Student Teaching in the New Millenium

A Nation Of Peoples (5772 Vayigash)

In Genesis on January 1, 2012 at 5:45 pm

I don’t pick and choose
What veggies are on my plate.
They’re all good for me.

Ezekiel 37.15-28
Genesis 44.18-47.27

The prophet Exekiel prophecies the unification of the Israelites. If this is so, why is emphasis placed on the language of many and not one? Ezekiel says…

Of Judah and the Israelites associated with him
Of Joseph — the stick of Ephraim — and all the House of Israel associated with him. (37.16)

Thus said the Lord GOD: I am going to take the stick of Joseph — which is in the hand of Ephraim — and of the tribes of Israel associated with him, and I will place the stick of Judah upon it and make them into one stick; they shall be joined in My hand. (37.19)

The prophet takes special care to even celebrate the diversity of the people in anticipation of this unification. Then they shall be My people, and I will be their God. (37.23) Why does Ezekiel do this?

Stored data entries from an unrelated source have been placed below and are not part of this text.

-- ==== Sys2Proof/Laws/KeptOps.lean ====
section
/-! SUPPORT. The bounds of Safety.Inv are kept by the shared operations, the Power Contract Unit, the Side Line Unit and the Intent Reconciler: one lemma per operation. -/
namespace Sys2Proof.Safety

open Sys2Proof.Machine Sys2Proof.Laws

theorem onXp_inv {f : Xp → Xp} {d : Dev} (h : Inv d) : Inv (Dev.onXp f d) :=
  h.same rfl rfl rfl rfl rfl rfl

theorem onSc_inv {f : Sc → Sc} {d : Dev} (h : Inv d) : Inv (Dev.onSc f d) :=
  h.same rfl rfl rfl rfl rfl rfl

theorem onIr_inv {f : Ir → Ir} {d : Dev} (h : Inv d) : Inv (Dev.onIr f d) :=
  h.same rfl rfl rfl rfl rfl rfl

theorem onPcu_inv {f : Pcu → Pcu} {d : Dev} (h : Inv d) : Inv (Dev.onPcu f d) :=
  h.same rfl rfl rfl rfl rfl rfl

theorem onSlu_inv {f : Slu → Slu} {d : Dev} (h : Inv d) : Inv (Dev.onSlu f d) :=
  h.same rfl rfl rfl rfl rfl rfl

theorem bumpBy_inv {c : Cause} {n : W32} {d : Dev} (h : Inv d) : Inv (Dev.bumpBy c n d) := by
  unfold Dev.bumpBy
  try dsimp only
  repeat' first
    | with_reducible assumption
    | split
    | with_reducible refine Inv.made ?_ rfl rfl rfl rfl rfl rfl

theorem bump_inv {c : Cause} {d : Dev} (h : Inv d) : Inv (Dev.bump c d) := by
  unfold Dev.bump
  try dsimp only
  repeat' first
    | with_reducible assumption
    | with_reducible apply bumpBy_inv

theorem setDock_inv {s : DockState} {d : Dev} (h : Inv d) : Inv (Dev.setDock s d) := by
  unfold Dev.setDock
  try dsimp only
  repeat' first
    | with_reducible assumption
    | with_reducible apply bump_inv
    | split
    | with_reducible refine Inv.made ?_ rfl rfl rfl rfl rfl rfl

theorem onEntry_inv {k : Pos} {f : Entry → Entry} {d : Dev} (h : Inv d) : Inv (Dev.onEntry k f d) :=
  h.same rfl rfl rfl rfl rfl rfl

theorem onSeg_inv {k : Pos} {f : SegRecord → SegRecord} {d : Dev} (h : Inv d) : Inv (Dev.onSeg k f d) :=
  h.same rfl rfl rfl rfl rfl rfl

theorem send_inv {k : Pos} {sub : Block} {payload : Payload} {d : Dev} (h : Inv d) : Inv (Dev.send k sub payload d) := by
  unfold Dev.send
  split <;> next e => first | exact keepOffer_inv (submitted_inv h e) | exact submitted_inv h e

theorem schedule_inv {k : Pos} {d : Dev} (h : Inv d) : Inv (Dev.schedule k d) :=
  h.same rfl rfl rfl rfl rfl rfl

theorem unschedule_inv {k : Pos} {d : Dev} (h : Inv d) : Inv (Dev.unschedule k d) :=
  h.same rfl rfl rfl rfl rfl rfl

theorem releaseAll_inv {k : Pos} {d : Dev} (h : Inv d) : Inv (Dev.releaseAll k d) := by
  unfold Dev.releaseAll
  try dsimp only
  repeat' first
    | with_reducible assumption
    | with_reducible apply stageMarker_inv
    | split
    | with_reducible refine Inv.made ?_ rfl rfl rfl rfl rfl rfl

theorem closeInput_inv {k : Pos} {d : Dev} (h : Inv d) : Inv (Dev.closeInput k d) := by
  unfold Dev.closeInput
  try dsimp only
  repeat' first
    | with_reducible assumption
    | with_reducible apply releaseAll_inv
    | with_reducible refine Inv.made ?_ rfl rfl rfl rfl rfl rfl

theorem openInput_inv {k : Pos} {d : Dev} (h : Inv d) : Inv (Dev.openInput k d) := by
  unfold Dev.openInput
  try dsimp only
  repeat' first
    | with_reducible assumption
    | with_reducible apply releaseAll_inv
    | with_reducible refine Inv.made ?_ rfl rfl rfl rfl rfl rfl

theorem wantApplied_inv {k : Pos} {d : Dev} (h : Inv d) : Inv (Dev.wantApplied k d) :=
  h.same rfl rfl rfl rfl rfl rfl

theorem onIrPos_inv {k : Pos} {f : IrPos → IrPos} {d : Dev} (h : Inv d) : Inv (Dev.onIrPos k f d) :=
  h.same rfl rfl rfl rfl rfl rfl

theorem checkDegraded_inv {k : Pos} {d : Dev} (h : Inv d) : Inv (Dev.checkDegraded k d) := by
  unfold Dev.checkDegraded
  try dsimp only
  repeat' first
    | with_reducible assumption
    | with_reducible apply bump_inv
    | split
    | with_reducible refine Inv.made ?_ rfl rfl rfl rfl rfl rfl

theorem setThreshold_inv {t : W16} {d : Dev} (h : Inv d) : Inv (Dev.setThreshold t d) := by
  unfold Dev.setThreshold
  try dsimp only
  repeat' first
    | with_reducible assumption
    | with_reducible apply checkDegraded_inv
    | with_reducible refine Inv.foldl ?_ (fun _ _ _ => ?_)
    | split
    | with_reducible refine Inv.made ?_ rfl rfl rfl rfl rfl rfl

theorem withdrawSupply_inv {d : Dev} (h : Inv d) : Inv (Dev.withdrawSupply d) := by
  unfold Dev.withdrawSupply
  try dsimp only
  repeat' first
    | with_reducible assumption
    | with_reducible apply withdrawUnsent_inv
    | with_reducible refine Inv.made ?_ rfl rfl rfl rfl rfl rfl

theorem dropSupply_inv {d : Dev} (h : Inv d) : Inv (Dev.dropSupply d) := by
  unfold Dev.dropSupply
  try dsimp only
  repeat' first
    | with_reducible assumption
    | with_reducible apply withdraw_inv
    | with_reducible refine Inv.made ?_ rfl rfl rfl rfl rfl rfl

theorem queueSupply_inv {d : Dev} (h : Inv d) : Inv (Dev.queueSupply d) := by
  unfold Dev.queueSupply
  split
  · exact h
  · split <;> next e => first | exact keepOffer_inv (submitted_inv h e) | exact submitted_inv h e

Ezekiel recognizes the sanctity of the individual. His is possibly one of the most individualistic ministries of the prophets, marked by odd statements and visions and, legend says, seizuring in public. Ezekiel’s relationship with us is an apt allegory for our own relationships with others: how often do other’s behaviors make no sense to you? How often do our own behaviors make no sense to other people? Ezekiel doesn’t discuss the unification of the people at the hip as an utterly collective body, homogenized by some epic religious spiritual lobotomy. He advocates the unification of the people in peace, and in celebration of our differences towards common purposes.

Isn’t marriage an exercise in this idea? How about procreation?

Ezekiel’s question for the parsha is this. Does the people include the people of Egypt?